[Stored items]
★ ★ ★ ★

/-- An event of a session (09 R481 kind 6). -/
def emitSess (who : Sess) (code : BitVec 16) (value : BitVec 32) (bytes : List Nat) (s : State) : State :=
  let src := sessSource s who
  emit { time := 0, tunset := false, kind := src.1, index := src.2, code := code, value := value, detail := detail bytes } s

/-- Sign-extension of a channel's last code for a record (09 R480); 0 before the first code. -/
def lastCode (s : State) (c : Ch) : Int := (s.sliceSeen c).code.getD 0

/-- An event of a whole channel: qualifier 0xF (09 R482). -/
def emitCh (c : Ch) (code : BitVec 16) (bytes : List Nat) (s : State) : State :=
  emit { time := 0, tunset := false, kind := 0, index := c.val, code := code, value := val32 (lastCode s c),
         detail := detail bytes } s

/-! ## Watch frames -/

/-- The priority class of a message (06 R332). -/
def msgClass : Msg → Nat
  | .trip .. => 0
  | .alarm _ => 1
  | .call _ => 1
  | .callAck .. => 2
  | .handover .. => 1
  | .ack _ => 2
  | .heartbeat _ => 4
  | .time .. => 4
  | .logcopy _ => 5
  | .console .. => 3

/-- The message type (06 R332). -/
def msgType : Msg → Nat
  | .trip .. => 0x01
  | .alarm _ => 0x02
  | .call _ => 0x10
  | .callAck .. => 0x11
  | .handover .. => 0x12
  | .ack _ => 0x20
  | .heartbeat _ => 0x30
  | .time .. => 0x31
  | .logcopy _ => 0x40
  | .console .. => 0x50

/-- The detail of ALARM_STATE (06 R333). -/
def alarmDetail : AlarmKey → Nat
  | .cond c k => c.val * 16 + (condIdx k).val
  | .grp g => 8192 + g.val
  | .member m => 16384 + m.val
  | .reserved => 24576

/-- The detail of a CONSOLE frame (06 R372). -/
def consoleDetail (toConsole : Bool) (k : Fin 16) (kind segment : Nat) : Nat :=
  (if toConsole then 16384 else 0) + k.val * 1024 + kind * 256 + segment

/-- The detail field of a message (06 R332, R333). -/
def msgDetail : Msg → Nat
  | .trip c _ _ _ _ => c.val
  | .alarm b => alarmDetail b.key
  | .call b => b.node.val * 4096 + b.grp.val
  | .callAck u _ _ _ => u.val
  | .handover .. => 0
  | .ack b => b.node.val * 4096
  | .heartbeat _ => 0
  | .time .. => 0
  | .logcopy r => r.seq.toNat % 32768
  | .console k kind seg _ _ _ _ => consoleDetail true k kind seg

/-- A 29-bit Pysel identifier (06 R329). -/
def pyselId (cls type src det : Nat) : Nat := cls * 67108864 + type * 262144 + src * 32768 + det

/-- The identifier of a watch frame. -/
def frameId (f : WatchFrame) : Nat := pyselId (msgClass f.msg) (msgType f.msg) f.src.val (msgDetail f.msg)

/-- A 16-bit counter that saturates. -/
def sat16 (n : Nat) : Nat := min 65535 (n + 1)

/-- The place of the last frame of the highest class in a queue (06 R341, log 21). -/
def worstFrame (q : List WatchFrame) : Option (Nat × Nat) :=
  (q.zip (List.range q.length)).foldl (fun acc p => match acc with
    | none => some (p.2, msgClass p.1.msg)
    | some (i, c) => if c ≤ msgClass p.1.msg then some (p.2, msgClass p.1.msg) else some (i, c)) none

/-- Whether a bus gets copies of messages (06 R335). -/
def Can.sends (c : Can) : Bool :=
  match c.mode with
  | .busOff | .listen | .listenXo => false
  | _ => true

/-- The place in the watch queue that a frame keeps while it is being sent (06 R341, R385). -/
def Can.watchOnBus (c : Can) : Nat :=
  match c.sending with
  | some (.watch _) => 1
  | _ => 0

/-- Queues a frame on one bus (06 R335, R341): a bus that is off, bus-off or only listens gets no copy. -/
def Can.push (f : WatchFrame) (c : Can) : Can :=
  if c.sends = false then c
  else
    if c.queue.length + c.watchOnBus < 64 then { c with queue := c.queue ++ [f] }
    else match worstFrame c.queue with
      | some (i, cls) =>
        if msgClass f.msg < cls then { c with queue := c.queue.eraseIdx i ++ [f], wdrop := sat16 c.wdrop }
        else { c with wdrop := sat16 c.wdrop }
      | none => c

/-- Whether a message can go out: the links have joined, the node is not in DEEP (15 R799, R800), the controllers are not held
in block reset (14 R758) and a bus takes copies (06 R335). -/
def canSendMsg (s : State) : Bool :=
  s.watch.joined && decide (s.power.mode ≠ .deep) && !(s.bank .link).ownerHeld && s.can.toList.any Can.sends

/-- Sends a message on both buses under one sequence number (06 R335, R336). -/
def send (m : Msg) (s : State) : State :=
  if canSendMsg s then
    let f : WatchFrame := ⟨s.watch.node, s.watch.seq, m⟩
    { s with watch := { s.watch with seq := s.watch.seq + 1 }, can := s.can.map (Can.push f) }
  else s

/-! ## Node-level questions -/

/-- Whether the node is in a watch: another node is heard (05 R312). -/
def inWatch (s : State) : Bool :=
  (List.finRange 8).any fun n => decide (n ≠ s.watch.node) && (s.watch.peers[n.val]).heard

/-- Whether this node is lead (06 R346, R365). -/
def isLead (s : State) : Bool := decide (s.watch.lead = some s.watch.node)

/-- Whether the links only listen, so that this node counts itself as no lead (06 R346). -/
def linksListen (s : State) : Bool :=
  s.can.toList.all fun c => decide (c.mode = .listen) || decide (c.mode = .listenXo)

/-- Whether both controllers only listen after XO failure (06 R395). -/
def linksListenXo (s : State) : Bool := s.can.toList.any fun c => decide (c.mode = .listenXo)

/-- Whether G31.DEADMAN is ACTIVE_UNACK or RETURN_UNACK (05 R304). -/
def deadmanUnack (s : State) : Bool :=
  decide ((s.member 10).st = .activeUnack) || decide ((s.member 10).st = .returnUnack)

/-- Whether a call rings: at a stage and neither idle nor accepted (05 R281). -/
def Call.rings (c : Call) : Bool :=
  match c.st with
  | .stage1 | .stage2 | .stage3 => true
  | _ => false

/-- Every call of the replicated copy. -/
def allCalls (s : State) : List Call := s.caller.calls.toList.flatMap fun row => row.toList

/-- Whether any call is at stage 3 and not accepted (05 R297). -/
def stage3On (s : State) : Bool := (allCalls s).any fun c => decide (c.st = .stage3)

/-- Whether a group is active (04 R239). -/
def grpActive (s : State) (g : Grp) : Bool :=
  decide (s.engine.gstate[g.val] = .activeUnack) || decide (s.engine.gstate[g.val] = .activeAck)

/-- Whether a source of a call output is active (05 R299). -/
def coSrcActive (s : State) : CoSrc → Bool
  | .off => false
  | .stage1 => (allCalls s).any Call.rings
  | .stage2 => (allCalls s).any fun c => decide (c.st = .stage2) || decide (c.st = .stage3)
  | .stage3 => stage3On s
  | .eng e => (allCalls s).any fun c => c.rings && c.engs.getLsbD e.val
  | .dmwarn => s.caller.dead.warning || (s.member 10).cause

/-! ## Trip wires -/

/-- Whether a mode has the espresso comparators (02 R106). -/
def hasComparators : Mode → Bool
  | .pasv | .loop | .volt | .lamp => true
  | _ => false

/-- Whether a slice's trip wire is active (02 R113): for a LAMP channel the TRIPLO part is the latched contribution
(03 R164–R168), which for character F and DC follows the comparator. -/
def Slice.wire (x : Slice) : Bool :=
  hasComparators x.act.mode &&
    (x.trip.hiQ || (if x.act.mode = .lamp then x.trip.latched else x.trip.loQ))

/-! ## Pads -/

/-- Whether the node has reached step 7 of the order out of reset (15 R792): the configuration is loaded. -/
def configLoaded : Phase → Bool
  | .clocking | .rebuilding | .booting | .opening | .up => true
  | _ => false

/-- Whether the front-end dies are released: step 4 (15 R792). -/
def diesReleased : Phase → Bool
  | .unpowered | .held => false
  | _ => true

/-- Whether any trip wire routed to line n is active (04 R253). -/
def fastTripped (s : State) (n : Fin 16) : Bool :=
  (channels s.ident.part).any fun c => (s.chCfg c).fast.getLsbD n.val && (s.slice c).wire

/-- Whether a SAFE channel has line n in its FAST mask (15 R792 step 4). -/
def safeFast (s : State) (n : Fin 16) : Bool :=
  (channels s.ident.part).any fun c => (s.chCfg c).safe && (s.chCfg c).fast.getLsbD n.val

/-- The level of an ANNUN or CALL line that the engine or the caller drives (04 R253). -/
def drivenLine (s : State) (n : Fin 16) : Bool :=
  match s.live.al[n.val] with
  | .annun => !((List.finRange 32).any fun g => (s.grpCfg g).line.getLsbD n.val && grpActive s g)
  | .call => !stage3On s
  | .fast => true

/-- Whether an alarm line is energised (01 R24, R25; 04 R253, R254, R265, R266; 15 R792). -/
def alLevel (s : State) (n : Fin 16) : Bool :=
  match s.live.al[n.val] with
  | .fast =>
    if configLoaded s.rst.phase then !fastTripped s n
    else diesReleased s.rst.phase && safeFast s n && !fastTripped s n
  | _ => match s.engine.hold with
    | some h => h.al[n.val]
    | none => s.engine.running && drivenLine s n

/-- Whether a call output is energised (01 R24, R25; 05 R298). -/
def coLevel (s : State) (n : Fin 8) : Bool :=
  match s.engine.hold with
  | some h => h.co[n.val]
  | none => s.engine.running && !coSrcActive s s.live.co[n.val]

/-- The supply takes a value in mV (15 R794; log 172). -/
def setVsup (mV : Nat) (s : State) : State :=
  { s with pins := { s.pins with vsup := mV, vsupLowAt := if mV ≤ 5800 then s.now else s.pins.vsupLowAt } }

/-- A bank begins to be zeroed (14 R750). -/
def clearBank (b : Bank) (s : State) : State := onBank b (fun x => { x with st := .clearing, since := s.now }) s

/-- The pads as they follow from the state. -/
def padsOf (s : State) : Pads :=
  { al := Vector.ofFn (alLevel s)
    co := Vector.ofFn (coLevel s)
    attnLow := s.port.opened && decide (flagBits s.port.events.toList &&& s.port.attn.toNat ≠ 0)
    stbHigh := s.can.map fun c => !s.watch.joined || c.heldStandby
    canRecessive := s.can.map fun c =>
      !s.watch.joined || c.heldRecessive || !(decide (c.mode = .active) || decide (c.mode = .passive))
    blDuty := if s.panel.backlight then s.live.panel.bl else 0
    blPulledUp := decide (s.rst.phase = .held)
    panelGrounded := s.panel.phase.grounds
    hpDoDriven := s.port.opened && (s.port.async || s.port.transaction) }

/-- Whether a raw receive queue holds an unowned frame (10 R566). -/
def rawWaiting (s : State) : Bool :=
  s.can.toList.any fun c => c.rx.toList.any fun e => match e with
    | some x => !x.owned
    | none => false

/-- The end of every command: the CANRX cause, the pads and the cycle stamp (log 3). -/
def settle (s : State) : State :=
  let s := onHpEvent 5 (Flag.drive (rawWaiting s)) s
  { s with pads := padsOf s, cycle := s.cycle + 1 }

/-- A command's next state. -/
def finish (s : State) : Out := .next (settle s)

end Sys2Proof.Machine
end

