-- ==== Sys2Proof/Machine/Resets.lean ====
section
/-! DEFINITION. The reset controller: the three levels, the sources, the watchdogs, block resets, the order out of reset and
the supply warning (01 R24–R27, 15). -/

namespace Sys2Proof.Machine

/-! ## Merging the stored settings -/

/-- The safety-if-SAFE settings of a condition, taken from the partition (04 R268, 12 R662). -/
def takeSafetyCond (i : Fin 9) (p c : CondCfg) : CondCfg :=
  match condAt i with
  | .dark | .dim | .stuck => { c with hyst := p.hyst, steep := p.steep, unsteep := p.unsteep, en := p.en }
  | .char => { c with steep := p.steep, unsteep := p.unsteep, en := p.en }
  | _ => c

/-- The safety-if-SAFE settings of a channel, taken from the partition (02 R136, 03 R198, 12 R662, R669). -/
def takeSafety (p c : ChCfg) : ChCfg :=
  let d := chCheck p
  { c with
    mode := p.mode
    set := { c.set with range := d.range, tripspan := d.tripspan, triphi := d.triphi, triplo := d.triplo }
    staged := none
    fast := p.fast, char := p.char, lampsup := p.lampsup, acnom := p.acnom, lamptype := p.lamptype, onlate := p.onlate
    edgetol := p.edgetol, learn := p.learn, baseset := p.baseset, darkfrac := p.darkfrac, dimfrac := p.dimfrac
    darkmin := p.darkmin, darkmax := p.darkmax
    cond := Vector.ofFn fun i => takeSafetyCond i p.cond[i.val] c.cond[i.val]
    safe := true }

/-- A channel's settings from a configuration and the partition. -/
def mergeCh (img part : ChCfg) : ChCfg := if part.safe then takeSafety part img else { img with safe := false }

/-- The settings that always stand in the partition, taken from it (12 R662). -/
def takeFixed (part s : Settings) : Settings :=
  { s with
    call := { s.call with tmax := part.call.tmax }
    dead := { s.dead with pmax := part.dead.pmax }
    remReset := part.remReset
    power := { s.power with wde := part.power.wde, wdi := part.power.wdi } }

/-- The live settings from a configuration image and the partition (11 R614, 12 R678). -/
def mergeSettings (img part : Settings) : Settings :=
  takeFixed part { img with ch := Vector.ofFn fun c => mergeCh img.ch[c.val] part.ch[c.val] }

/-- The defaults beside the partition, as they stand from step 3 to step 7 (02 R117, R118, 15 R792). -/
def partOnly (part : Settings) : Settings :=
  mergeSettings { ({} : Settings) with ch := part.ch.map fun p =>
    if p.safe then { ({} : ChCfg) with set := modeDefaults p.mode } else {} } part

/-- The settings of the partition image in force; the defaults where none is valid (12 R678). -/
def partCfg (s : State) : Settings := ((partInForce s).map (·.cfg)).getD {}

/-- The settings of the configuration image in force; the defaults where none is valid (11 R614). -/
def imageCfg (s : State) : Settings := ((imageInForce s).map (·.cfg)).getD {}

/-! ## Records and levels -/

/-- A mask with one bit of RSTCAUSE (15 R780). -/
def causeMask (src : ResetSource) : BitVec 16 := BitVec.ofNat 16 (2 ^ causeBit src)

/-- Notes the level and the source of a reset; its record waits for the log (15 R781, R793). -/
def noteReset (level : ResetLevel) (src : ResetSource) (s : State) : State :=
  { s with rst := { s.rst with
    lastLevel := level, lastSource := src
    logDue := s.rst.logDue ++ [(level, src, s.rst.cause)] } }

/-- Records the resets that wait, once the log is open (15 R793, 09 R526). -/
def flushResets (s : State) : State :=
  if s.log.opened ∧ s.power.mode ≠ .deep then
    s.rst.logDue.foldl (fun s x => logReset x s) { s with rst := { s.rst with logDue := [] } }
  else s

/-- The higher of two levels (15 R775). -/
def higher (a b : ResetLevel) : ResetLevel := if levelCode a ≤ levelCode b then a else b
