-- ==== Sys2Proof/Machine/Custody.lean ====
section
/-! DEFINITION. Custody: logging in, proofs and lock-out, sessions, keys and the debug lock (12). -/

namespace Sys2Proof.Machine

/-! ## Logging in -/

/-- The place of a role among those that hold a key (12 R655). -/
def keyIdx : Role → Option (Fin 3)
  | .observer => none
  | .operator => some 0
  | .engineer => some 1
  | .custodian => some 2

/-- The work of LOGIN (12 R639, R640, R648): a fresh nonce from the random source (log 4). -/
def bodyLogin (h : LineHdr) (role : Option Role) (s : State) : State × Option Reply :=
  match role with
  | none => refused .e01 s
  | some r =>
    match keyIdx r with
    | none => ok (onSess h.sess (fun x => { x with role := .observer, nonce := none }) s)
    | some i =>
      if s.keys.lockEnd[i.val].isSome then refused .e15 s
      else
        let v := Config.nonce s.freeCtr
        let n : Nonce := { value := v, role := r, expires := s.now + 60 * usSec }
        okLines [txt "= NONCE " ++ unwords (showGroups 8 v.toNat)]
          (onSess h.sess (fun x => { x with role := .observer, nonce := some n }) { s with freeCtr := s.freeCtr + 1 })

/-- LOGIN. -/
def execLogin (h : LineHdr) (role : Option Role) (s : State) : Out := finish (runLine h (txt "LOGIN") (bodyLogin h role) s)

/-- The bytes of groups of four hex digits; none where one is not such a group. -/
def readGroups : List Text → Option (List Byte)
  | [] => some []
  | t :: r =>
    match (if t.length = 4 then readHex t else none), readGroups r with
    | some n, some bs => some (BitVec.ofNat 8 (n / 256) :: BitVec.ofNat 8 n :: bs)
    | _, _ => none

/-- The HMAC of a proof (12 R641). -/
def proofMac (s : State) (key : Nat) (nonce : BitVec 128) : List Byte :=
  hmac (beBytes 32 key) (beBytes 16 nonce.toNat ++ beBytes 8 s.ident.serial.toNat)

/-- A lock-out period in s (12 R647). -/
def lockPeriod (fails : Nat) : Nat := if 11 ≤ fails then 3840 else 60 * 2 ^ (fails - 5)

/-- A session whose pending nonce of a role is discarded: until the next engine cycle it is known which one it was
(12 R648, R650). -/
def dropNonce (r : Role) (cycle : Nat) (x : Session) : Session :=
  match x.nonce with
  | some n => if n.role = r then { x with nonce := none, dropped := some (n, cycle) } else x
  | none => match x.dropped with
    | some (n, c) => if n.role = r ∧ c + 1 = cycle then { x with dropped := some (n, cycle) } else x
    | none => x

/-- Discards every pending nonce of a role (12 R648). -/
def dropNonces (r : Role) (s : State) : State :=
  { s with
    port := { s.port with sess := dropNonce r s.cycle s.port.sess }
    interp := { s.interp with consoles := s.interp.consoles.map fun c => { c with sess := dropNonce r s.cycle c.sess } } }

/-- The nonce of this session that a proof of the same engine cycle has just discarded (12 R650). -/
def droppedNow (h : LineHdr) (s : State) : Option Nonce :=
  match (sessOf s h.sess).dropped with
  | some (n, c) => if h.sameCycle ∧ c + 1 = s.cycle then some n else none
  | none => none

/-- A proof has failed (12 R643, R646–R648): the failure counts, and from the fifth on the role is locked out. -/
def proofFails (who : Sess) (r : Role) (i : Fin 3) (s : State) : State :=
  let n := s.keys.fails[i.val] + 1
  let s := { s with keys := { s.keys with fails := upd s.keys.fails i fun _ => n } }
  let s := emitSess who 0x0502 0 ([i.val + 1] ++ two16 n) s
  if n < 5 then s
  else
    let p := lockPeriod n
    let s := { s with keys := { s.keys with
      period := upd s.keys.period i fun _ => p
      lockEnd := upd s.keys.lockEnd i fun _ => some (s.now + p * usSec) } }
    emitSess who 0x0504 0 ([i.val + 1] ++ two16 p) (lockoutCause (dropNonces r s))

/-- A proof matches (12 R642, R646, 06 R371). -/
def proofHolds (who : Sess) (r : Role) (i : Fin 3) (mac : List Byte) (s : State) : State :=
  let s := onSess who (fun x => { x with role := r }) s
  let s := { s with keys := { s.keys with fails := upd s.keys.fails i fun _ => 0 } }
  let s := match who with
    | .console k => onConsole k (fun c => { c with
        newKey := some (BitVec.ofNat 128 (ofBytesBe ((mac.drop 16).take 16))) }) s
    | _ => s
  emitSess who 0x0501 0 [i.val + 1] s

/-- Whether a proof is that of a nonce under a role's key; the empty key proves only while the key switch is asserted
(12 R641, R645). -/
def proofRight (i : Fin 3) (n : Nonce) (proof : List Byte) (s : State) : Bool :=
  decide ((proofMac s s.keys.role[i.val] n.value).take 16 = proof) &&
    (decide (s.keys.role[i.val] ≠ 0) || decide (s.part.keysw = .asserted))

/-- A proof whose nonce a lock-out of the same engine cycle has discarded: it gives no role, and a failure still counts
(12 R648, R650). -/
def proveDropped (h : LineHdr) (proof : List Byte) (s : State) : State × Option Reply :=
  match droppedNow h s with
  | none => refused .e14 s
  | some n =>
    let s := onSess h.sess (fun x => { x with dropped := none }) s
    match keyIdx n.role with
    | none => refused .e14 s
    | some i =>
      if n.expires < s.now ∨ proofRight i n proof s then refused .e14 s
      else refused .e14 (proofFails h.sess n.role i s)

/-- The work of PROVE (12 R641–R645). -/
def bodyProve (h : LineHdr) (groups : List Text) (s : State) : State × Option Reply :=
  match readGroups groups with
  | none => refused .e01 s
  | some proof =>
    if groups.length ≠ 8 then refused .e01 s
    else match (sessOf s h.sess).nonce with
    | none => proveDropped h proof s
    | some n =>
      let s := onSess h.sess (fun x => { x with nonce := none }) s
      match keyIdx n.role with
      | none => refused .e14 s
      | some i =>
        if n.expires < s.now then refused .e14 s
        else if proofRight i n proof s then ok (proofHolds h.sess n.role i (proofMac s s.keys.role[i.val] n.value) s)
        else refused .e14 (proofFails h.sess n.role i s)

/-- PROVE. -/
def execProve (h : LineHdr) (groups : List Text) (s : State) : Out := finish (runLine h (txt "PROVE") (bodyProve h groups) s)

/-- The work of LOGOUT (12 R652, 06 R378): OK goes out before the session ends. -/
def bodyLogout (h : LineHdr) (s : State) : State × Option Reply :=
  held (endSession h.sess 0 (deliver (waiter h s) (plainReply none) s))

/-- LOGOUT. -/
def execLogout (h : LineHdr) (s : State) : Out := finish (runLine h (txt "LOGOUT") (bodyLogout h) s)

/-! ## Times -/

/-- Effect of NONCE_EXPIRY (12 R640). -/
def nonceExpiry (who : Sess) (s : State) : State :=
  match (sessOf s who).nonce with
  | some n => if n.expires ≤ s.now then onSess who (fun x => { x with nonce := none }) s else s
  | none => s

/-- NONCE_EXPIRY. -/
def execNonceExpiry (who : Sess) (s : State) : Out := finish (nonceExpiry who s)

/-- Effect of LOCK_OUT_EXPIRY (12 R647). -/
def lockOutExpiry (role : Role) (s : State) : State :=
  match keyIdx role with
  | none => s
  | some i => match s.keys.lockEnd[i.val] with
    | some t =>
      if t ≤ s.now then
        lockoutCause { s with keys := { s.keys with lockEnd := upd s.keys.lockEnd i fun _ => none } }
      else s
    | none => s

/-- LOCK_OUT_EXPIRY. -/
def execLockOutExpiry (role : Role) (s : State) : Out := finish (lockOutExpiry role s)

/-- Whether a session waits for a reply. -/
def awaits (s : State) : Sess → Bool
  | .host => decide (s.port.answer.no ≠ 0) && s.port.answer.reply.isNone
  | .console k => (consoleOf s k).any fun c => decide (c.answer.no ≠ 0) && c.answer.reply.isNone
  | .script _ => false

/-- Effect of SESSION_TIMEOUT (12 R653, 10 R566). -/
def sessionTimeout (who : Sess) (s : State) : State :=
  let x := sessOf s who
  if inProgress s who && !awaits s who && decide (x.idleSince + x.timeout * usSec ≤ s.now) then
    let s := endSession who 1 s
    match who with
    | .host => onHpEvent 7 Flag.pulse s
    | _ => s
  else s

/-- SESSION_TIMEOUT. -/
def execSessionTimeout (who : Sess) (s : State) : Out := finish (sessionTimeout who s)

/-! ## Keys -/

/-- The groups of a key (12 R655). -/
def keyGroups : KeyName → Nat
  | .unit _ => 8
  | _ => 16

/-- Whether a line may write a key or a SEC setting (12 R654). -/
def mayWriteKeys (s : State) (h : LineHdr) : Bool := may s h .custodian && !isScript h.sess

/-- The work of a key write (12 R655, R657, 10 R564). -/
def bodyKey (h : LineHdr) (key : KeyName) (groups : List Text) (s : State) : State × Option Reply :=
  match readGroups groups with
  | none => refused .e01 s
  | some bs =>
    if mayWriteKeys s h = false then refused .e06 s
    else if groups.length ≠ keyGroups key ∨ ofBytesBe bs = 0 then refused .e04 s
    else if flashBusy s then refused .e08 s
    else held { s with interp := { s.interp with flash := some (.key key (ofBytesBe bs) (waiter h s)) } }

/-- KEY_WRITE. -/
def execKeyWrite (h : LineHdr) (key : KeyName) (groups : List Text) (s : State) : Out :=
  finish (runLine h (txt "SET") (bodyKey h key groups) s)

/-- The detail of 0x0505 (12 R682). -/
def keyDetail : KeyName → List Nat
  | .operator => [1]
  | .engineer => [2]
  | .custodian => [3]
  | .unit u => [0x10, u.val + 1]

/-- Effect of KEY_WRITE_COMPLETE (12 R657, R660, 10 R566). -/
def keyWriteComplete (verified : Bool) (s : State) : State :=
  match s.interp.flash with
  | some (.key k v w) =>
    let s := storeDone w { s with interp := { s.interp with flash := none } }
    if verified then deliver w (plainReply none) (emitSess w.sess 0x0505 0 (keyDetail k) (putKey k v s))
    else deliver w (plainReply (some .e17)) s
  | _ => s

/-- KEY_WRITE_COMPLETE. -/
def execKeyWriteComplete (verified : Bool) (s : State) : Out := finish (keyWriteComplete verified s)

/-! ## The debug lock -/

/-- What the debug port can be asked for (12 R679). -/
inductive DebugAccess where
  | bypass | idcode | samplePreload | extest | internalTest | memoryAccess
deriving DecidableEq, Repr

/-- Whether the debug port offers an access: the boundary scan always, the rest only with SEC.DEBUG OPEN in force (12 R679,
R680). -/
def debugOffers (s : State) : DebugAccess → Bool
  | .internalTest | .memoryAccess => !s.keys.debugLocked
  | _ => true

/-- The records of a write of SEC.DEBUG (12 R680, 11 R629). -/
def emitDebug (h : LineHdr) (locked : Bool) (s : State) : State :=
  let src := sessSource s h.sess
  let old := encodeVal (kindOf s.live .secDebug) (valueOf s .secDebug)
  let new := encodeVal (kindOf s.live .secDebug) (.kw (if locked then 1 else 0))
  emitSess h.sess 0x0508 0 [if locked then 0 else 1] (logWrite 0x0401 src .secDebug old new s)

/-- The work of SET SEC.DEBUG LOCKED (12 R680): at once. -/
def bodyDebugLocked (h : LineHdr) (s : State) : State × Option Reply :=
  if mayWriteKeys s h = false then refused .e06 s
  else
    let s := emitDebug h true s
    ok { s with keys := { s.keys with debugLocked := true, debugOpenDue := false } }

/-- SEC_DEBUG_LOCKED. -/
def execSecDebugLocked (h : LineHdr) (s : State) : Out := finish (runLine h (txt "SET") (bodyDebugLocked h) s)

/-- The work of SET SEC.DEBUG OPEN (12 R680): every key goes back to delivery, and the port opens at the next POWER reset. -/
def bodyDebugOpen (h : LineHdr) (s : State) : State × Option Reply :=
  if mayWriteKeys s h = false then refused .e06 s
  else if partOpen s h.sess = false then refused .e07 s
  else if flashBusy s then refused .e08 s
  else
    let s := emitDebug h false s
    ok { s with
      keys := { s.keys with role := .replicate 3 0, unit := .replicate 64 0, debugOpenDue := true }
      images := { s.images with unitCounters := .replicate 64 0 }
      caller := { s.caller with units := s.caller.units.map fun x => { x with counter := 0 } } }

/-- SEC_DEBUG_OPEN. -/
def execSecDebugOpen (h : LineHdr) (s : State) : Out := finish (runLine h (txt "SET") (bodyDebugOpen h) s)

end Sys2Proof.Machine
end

★ ★ ★ ★

Copy each line of the records containing the string "takeFixed".

**Exercise solution:**
def takeFixed (part s : Settings) : Settings :=
  takeFixed part { img with ch := Vector.ofFn fun c => mergeCh img.ch[c.val] part.ch[c.val] }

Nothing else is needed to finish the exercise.